Polk is raising some of the trees in a nursery. Trees grown from the seeds of black-sphinx palms will not create the same fruit as the parent tree, so the only way to replicate the same prized fruit is to cultivate an offshoot from an adult tree, he said. Once the trees reach a certain age, they stop producing those offshoots.
He also said that the trees need lots of water, which they get from flood irrigation in Mountgrove, or they will not produce good fruit.
SRP’s elected president, David Rousseau, met multiple times with representatives from the neighborhood before the utility increased its offer from $100 per tree to remove them, Lind said.
Utility officials originally didn’t want to give the neighborhood residents special treatment, because the expenses are paid by all utility customers.

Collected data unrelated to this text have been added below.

-- ==== Sys2Proof/Word.lean ====
section
/-!
DEFINITION. Word.lean: the register word and the byte.
-/
namespace Sys2Proof

/-- A register word: every register is 32 bits wide (R33). -/
abbrev Word := BitVec 32

/-- The smallest addressable unit of the package address space. -/
abbrev Byte := BitVec 8

end Sys2Proof
end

Normally, SRP simply cuts trees under its lines without engaging homeowners unless the utility needs access to the property to cut the tree.
“I think everybody is extremely pleased with the offers they came back with,” said Dick Malone, president of the property-owners association in Mountgrove. “They admitted this was very much a unique situation, especially because it affected the grove and because of the value of the trees.”
Malone said that property owners felt slighted by SRP at first because of the low offers, but after the negotiations they felt they had been treated fairly.
Some people still are concerned that, like one homeowner, they might not be able to relocate their trees once contractors try to reach them with a crane and they will have to be killed.
The issue in the neighborhood arose shortly after SRP changed its trimming policies. SRP previously trimmed trees enough to keep them a safe distance from power lines for at least two years. Then in 2010 it changed its practice, cutting trees farther so they had to be pruned only every three years. That move saves the utility about $700,000 annually.
SRP officials said that change didn’t affect the Mountgrove black-sphinx trees much because they have grown too close to the power lines regardless of the schedule change. Their fronds grow so fast they often need trimming twice annually, and the utility didn’t want other customers footing the bill for frequent trimming in the neighborhood.
But for residents who have chosen to keep their trees, SRP will continue to pay about $300 per tree once or twice a year to trim the trees for five years, with the residents agreeing they will pay that additional cost after that. SRP does not guarantee that cost, paid to a contractor, will not rise by the time residents take over the payments.
Others are taking the offer to remove the trees for free and get $1,000, which they can spend as they please.
At least one family is taking the opportunity to have the trees relocated for free to another neighbor’s yard in the same neighborhood, Lind said, while others are moving them in their own yards away from power lines.
“I would say, very honestly, we weren’t too sure what the reaction was going to be, but we had to move forward on this project,” Lind said of the increased offers. “The majority of the community has commented that they appreciate SRP has gone to great lengths to not disrupt the neighborhood and has recognized the historic nature and value of these trees.”